(urth) Severian / Christ / Logos / Apocatastasis

Craig Brewer cnbrewer at yahoo.com
Wed Nov 26 09:17:15 PST 2008


Price's book argues that's what's most interesting about Wolfe is the relationship he creates with the reader. He's more interested with the process through which Wolfe makes his readers come up with interpretations than he is with the actual content of those interpretations.

In other words, Price would probably be more interested in your excitement over thinking about Wolfe than he would be with whatever you come up with. The mythic dimension, on Price's reading, is less important for what it means spiritually/religiously/symbolically than it is as a source of allusion and narrative resonance on which Wolfe can draw.

Now, within that larger argument, he makes certain substantive interpretations about what's actually happening on both the plot and metaphorical level. But I get the sense that Price is less committed to the letter of those substantive interpretations than he is in the process by which Wolfe makes readers come to them.

Although I value it immensely, my difficulty with Price's book has always been something along the lines of this (overly simplified) dilemma: If a book creates a puzzle that the reader has to solve in order to grasp the real narrative, why does the "puzzle" (and the ways to figure it out) have to then be more important than the solution? Price almost always values the puzzle "form" over the "content" of the books, but I don't see why it has to be an either/or.

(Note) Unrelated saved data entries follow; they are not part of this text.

-- ==== Sys2Proof/Tests/Slice0.lean ====
section
/-! SUPPORT. The model's own tests: expected values are the vectors of spec/95_test_vectors.md, the worked examples of the rules and
words written out from R96; and one witness or more for every statement that has hypotheses. -/

namespace Sys2Proof.Tests

open Sys2Proof.Machine Sys2Proof.Config

/-! ### Helpers -/

/-- The state after an operation, where there is one. -/
def after (i : Instr) (s : State) : Option State := nextOf (exec i s)

/-- The fault of an outcome, where it is one. -/
def faultOf : Out → Option Fault
  | .next _ => none
  | .fault f => some f
  | .refused _ => none

/-- The refusal of an outcome, where it is one. -/
def refusalOf : Out → Option Refusal
  | .next _ => none
  | .fault _ => none
  | .refused r => some r

/-- A ring with the given indices and bytes, its views equal to its indices. -/
def ringAt (h t : Nat) (m : Mem) : Ring where
  buf := m
  head := h
  tail := t
  tailP := t
  headC := h

/-- Parameters with `SYNC = GRAY`. -/
def grayParams : Params := { Params.reference with sync := .gray }

/-- Parameters with rings of two slots. -/
def twoSlots : Params := { Params.reference with c := 2 }

/-- The state after the canonical boot (R272). -/
def booted : State :=
  { State.reset with
    idleCfg := true, hbRun := true, hbCnt := 1000, lineEn := true, rxie := true, txRdy := true }

/-- Booted, with one byte in each ring of two slots: both are full. -/
def bothFull : State :=
  { booted with cfg := twoSlots, tx := ringAt 1 0 [(0, 0x48)], rx := ringAt 1 0 [(0, 0x61)], txie := true }

/-- Booted, a byte received and the idle timer expired: the tie of R158. -/
def tie : State :=
  { booted with rxPend := true, rxData := some 0x61, idleArmed := true, idlePend := true }

/-- Booted, at the enqueue of a report's first byte with the transmit ring of two slots full. -/
def congested : State :=
  { bothFull with mpc := .repEnq, mlen := 20, msg := [(0, 0x0D), (1, 0x0A)] }

/-! ### WellFormed -/

theorem test_wf_refuses_mask_zero :
    (Instr.sync .tx 0).wf = false ∧ (Instr.sync .rx 0).wf = false ∧ (Instr.sync .tx 1).wf = true := by decide

/-! ### Decoding: the words of V-DEC, by hand from R96 -/

theorem test_decode_ring :
    decode 0b0000000001000001#16 = .ok (.tryPush .tx 0x41) ∧ decode 0b0000100100000000#16 = .ok (.tryPop .rx) ∧
    decode 0b0000101000000001#16 = .ok (.occ .rx .producer) ∧ decode 0b0000001000000000#16 = .ok (.occ .tx .consumer) ∧
    decode 0b0000001100000000#16 = .ok (.consumeAll .tx) := ⟨rfl, rfl, rfl, rfl, rfl⟩

theorem test_decode_events :
    decode 0b0001000000000000#16 = .ok .evRx ∧ decode 0b0001000100000000#16 = .ok .evTxRdy ∧
    decode 0b0001001000000000#16 = .ok .evIdle ∧ decode 0b0001001100000000#16 = .ok .evHb := ⟨rfl, rfl, rfl, rfl⟩

theorem test_decode_dispatch :
    decode 0b0010000000000000#16 = .ok .dspPollIdle ∧ decode 0b0010000100000000#16 = .ok .dspEnq ∧
    decode 0b0010001000000000#16 = .ok .dspRxClr ∧ decode 0b0010001100000000#16 = .ok .dspIdlfClr ∧
    decode 0b0010010000000000#16 = .ok .dspTxEn ∧ decode 0b0010010100000000#16 = .ok .dspPollHb :=
  ⟨rfl, rfl, rfl, rfl, rfl, rfl⟩

theorem test_decode_interface :
    decode 0b0011000000000000#16 = .ok .lineInit ∧ decode 0b0011000100000000#16 = .ok .lineWrdy ∧
    decode 0b0011001001000001#16 = .ok (.lineWr 0x41) ∧ decode 0b0011001100000000#16 = .ok .lineRd ∧
    decode 0b0011010000000000#16 = .ok .hbtInit ∧ decode 0b0011010100000000#16 = .ok .idltInit ∧
    decode 0b0011011000000000#16 = .ok .idlRearm ∧ decode 0b0011011100000000#16 = .ok .idlDisarm :=
  ⟨rfl, rfl, rfl, rfl, rfl, rfl, rfl, rfl⟩

theorem test_decode_environment :
    decode 0b0100000011111111#16 = .ok (.envRxByte 0xFF) ∧ decode 0b0100000100000000#16 = .ok .envTxDone ∧
    decode 0b0100001000000000#16 = .ok .tick ∧ decode 0b0100001100000001#16 = .ok (.sync .tx 1) ∧
    decode 0b0100101100000011#16 = .ok (.sync .rx 3) ∧ decode 0b0100010000000000#16 = .ok .reset :=
  ⟨rfl, rfl, rfl, rfl, rfl, rfl⟩

/-- The reserved words of V-DEC. -/
theorem test_decode_reserved :
    decode 0x0101 = .error .operandBits ∧ decode 0x0202 = .error .operandBits ∧ decode 0x0400 = .error .function ∧
    decode 0x1800 = .error .ringBit ∧ decode 0x1001 = .error .operandBits ∧ decode 0x1400 = .error .function ∧
    decode 0x2600 = .error .function ∧ decode 0x3A41 = .error .ringBit ∧ decode 0x3301 = .error .operandBits ∧
    decode 0x4300 = .error .syncMaskZero ∧ decode 0x4304 = .error .operandBits ∧ decode 0x4500 = .error .function ∧
    decode 0x5000 = .error .opClass ∧ decode 0xFFFF = .error .opClass :=
  ⟨rfl, rfl, rfl, rfl, rfl, rfl, rfl, rfl, rfl, rfl, rfl, rfl, rfl, rfl⟩

theorem test_decodeTableWord :
    decodeTableWord 16 0x0841 = some (.tryPush .rx 0x41) ∧ decodeTableWord 16 0x4400 = some .reset ∧
    decodeTableWord 16 0x5000 = none := by decide

theorem test_withFetchWord_runs_the_word :
    nextOf (step (State.reset.withFetchWord 16 0x3500)) = after .idltInit State.reset ∧
    (after .idltInit State.reset).isSome = true := by decide

/-! ### Arithmetic (V-ARITH, R117, R67) -/

theorem test_index_arithmetic :
    idxInc 256 255 = 0 ∧ idxSub 256 5 250 = 11 ∧ idxSub 256 0 255 = 1 ∧ idxSub 256 255 0 = 255 ∧
    idxSub 256 7 7 = 0 ∧ idxSub 256 0 1 = 255 := by decide

theorem test_gray :
    gray (0x03 : Byte) = 0x02 ∧ gray (0x04 : Byte) = 0x06 ∧ gray (0xFE : Byte) = 0x81 ∧
    ungray (0x40 : Byte) = 0x7F := by decide

/-- V-REPORT: counts of one, two and three digits. -/
theorem test_report :
    dec 9 = [0x39] ∧ dec 99 = [0x39, 0x39] ∧ dec 100 = [0x31, 0x30, 0x30] ∧
    report 10 = [0x0D, 0x0A, 0x52, 0x65, 0x63, 0x65, 0x69, 0x76, 0x65, 0x64, 0x20, 0x31, 0x30,
      0x20, 0x62, 0x79, 0x74, 0x65, 0x73, 0x0D, 0x0A] ∧
    (report 1).length = 20 ∧ (report 255).length = 22 := by decide +kernel

theorem test_heartbeat_text_length : hbText.length = 26 := by decide

/-- R201: 1 s and 16 ms at a tick of 1 ms. -/
theorem test_timer_parameters :
    hbPeriodTicksOf 1 1 = Params.reference.hbPeriodTicks ∧ idleWindowTicksOf 16 1 = Params.reference.idleWindowTicks ∧
    Params.reference.w = 8 := by decide +kernel

/-! ### Ring operations (V-RING) -/

theorem test_trypush_wraps :
    (after (.tryPush .tx 0x41) { booted with tx := ringAt 255 3 [] }).map
      (fun t => (t.tx.head, t.tx.buf.read 255, t.txie, t.result)) = some (0, some 0x41, true, .ok true) := by decide

theorem test_trypush_full :
    after (.tryPush .tx 0x41) { booted with tx := ringAt 255 0 [] } =
      some { booted with tx := ringAt 255 0 [], result := .ok false } := by decide

theorem test_trypop_wraps :
    (after (.tryPop .rx) { booted with rx := ringAt 2 255 [(255, 0x7A)] }).map
      (fun t => (t.rx.tail, t.rx.buf.read 255, t.result)) = some (0, some 0x7A, .popped (some 0x7A)) := by decide

theorem test_trypop_empty :
    (after (.tryPop .tx) { booted with tx := ringAt 9 9 [] }).map (·.result) = some (.popped none) := by decide

theorem test_occ_wraps :
    (after (.occ .rx .consumer) { booted with rx := ringAt 5 250 [] }).map (·.result) = some (.count 11) := by decide

/-- Vector 17: in GRAY the consumer counts 2 and the producer 5 of 3 bytes. -/
theorem test_occ_gray :
    let s := { booted with cfg := grayParams, rx := { ringAt 5 2 [] with headC := 4, tailP := 0 } }
    (after (.occ .rx .consumer) s).map (·.result) = some (.count 2) ∧
    (after (.occ .rx .producer) s).map (·.result) = some (.count 5) := by decide

theorem test_consumeall :
    (after (.consumeAll .rx) { booted with rx := ringAt 7 250 [] }).map (fun t => (t.rx.head, t.rx.tail)) =
      some (7, 7) := by decide

theorem test_trypush_stale_view :
    (after (.tryPush .tx 0x41) { booted with cfg := grayParams, tx := { ringAt 3 9 [] with tailP := 4 } }).map (·.result) =
      some (.ok false) := by decide

/-! ### Events (V-RX, V-PUMP, V-IDLE, V-HB) -/

theorem test_evrx_first_byte :
    (after .evRx { booted with rxPend := true, rxData := some 0x61 }).map
      (fun t => (t.rxPend, t.rx, t.tx, t.txie, t.idleArmed, t.idleCnt)) =
    some (false, { ringAt 1 0 [(0, 0x61)] with headC := 0 }, { ringAt 1 0 [(0, 0x61)] with headC := 0 }, true, true, 16) := by
  decide

/-- Vector 4: both rings full; only the rearm takes effect. -/
theorem test_evrx_both_full :
    after .evRx { bothFull with rxPend := true, rxData := some 0x62 } =
      some { bothFull with rxData := some 0x62, idleArmed := true, idleCnt := 16 } := by decide

theorem test_evtxrdy_sends :
    (after .evTxRdy { booted with txie := true, tx := ringAt 6 4 [(4, 0x48)] }).map
      (fun t => (t.wireTx, t.tx.tail, t.txRdy, t.txie)) = some ([0x48], 5, false, true) := by decide

theorem test_evtxrdy_idles :
    (after .evTxRdy { booted with txie := true, tx := ringAt 6 6 [] }).map (fun t => (t.txie, t.txRdy, t.wireTx)) =
      some (false, true, []) := by decide

theorem test_evidle :
    (after .evIdle { booted with idleArmed := true, idlePend := true }).map
      (fun t => (t.idlePend, t.idlf, t.idleArmed)) = some (false, true, false) := by decide

theorem test_evidle_not_pending : faultOf (exec .evIdle booted) = some .notEnabled := by decide

theorem test_evhb_coalesces :
    (after .evHb { booted with hbPend := true, hbf := true }).map (fun t => (t.hbPend, t.hbf)) = some (false, true) := by
  decide

/-! ### Dispatch (V-DSP) -/

theorem test_pollidle_reports :
    (after .dspPollIdle { booted with idlf := true, rx := ringAt 5 250 [] }).map
      (fun t => (t.nlatch, t.mlen, t.mpc, t.msg.read 12, t.idlf)) =
    some (11, 21, .repEnq, some 0x31, true) := by decide +kernel

theorem test_pollidle_empty_ring :
    (after .dspPollIdle { booted with idlf := true, rx := ringAt 7 7 [] }).map (fun t => (t.mpc, t.idlf)) =
      some (.pollHb, true) := by decide

/-- Vector 9: the last byte of the heartbeat text is skipped at the ceiling. -/
theorem test_enq_skips_the_last_byte :
    (after .dspEnq { bothFull with mpc := .hbEnq, mi := 25, mlen := 26, att := 249, msg := [(25, 0x0A)] }).map
      (fun t => (t.mi, t.att, t.mpc, t.tx)) = some (26, 0, .hbTxEn, bothFull.tx) := by decide

/-- Vector 10: room again after 100 failed attempts. -/
theorem test_enq_succeeds_after_failures :
    (after .dspEnq { booted with mpc := .repEnq, mlen := 20, att := 100, msg := [(0, 0x0D)] }).map
      (fun t => (t.mi, t.att, t.mpc, t.tx.buf.read 0, t.txie)) = some (1, 0, .repEnq, some 0x0D, true) := by decide

theorem test_rxclr_uses_the_head_now :
    (after .dspRxClr { booted with mpc := .repRxClr, nlatch := 3, rx := ringAt 5 0 [] }).map
      (fun t => (t.rx.tail, t.mpc)) = some (5, .repFClr) := by decide

theorem test_idlfclr :
    (after .dspIdlfClr { booted with mpc := .repFClr, idlf := true }).map (fun t => (t.idlf, t.mpc)) =
      some (false, .repTxEn) := by decide

theorem test_txen :
    (after .dspTxEn { booted with mpc := .repTxEn }).map (fun t => (t.txie, t.mpc)) = some (true, .pollHb) ∧
    (after .dspTxEn { booted with mpc := .hbTxEn }).map (fun t => (t.txie, t.mpc)) = some (true, .pollIdle) := by decide

theorem test_pollhb :
    (after .dspPollHb { booted with mpc := .pollHb, hbf := true }).map
      (fun t => (t.hbf, t.mlen, t.mpc, t.msg.read 0, t.msg.read 25)) =
    some (false, 26, .hbEnq, some 0x41, some 0x0A) := by decide +kernel

theorem test_pollhb_flag_clear :
    (after .dspPollHb { booted with mpc := .pollHb }).map (·.mpc) = some .pollIdle := by decide

theorem test_dispatch_needs_boot : faultOf (exec .dspPollIdle State.reset) = some .notEnabled := by decide

/-! ### Interface (V-IF) -/

theorem test_lineinit :
    (after .lineInit { State.reset with idleCfg := true }).map (fun t => (t.lineEn, t.rxie, t.txRdy, t.txie)) =
      some (true, true, true, false) := by decide

theorem test_lineinit_needs_idltinit : faultOf (exec .lineInit State.reset) = some .notEnabled := by decide

theorem test_linewrdy : (after .lineWrdy State.reset).map (·.result) = some (.ready false) := by decide

theorem test_linewr :
    (after (.lineWr 0x54) { booted with wireTx := [0x41] }).map (fun t => (t.wireTx, t.txRdy)) =
      some ([0x41, 0x54], false) := by decide

theorem test_linerd :
    (after .lineRd { booted with rxPend := true, rxData := some 0x61 }).map (fun t => (t.rxPend, t.result)) =
      some (false, .byte 0x61) := by decide

theorem test_hbtinit : (after .hbtInit State.reset).map (fun t => (t.hbRun, t.hbCnt)) = some (true, 1000) := by decide

theorem test_idltinit :
    (after .idltInit State.reset).map (fun t => (t.idleCfg, t.idleArmed, t.idleCnt)) = some (true, false, 0) := by decide

theorem test_idlrearm :
    (after .idlRearm { booted with idleArmed := true, idleCnt := 6 }).map (fun t => (t.idleArmed, t.idleCnt)) =
      some (true, 16) := by decide

theorem test_idldisarm :
    (after .idlDisarm { booted with idleArmed := true, idleCnt := 6 }).map (fun t => (t.idleArmed, t.idleCnt)) =
      some (false, 6) := by decide

/-- Vector 8: the sub-operations are refused at top level. -/
theorem test_sub_operations_refused :
    refusalOf (step { booted with sched := [0x3254] }) = some .subOperation ∧
    refusalOf (step { booted with sched := [0x3300] }) = some .subOperation := by decide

That said, Price's book is invaluable, I think because it tries to make a general argument about what we all initially find so attractive in Wolfe: the suggestive difference between perspective and actuality that underlies all of his concern with memory, identity, illusion, shape-shifting, etc. Even if you don't agree with him in the end, it makes Price's book much more valuable than attempts to offer single, reductive, and often idiosyncratic "solutions" to the Wolfean mazes.




----- Original Message ----
From: Son of Witz <sonofwitz at butcherbaker.org>
To: The Urth Mailing List <urth at lists.urth.net>
Sent: Tuesday, November 25, 2008 6:49:20 PM
Subject: Re: (urth) Severian / Christ / Logos / Apocatastasis



perhaps someone should pointed me to Attending Daedalus by Peter Wright.
I just skimmed a bit of it on Google Books, and he's making a thorough dismissal of the type of reading I'm suggesting here.
I'll have to read this book.

I'm guessing you've read it Craig?  the argument seems to be along the lines of your collapsing of priorities.

While I haven't grokked his argument, having only skimmed it, it would seem he's perhaps suggesting all of the mythic elements are just machination of the Heirogrammites, and are not divine in any sense.

again, I'm not sure of his argument, but if it boils down to that, I'd ask what do the Heirgrogrammites Heirodules symbolize if not Angels and Archangels or Djinn?  Are we to strip away the monomyth because the plot confines it to these sons of mankind engineering their own survival?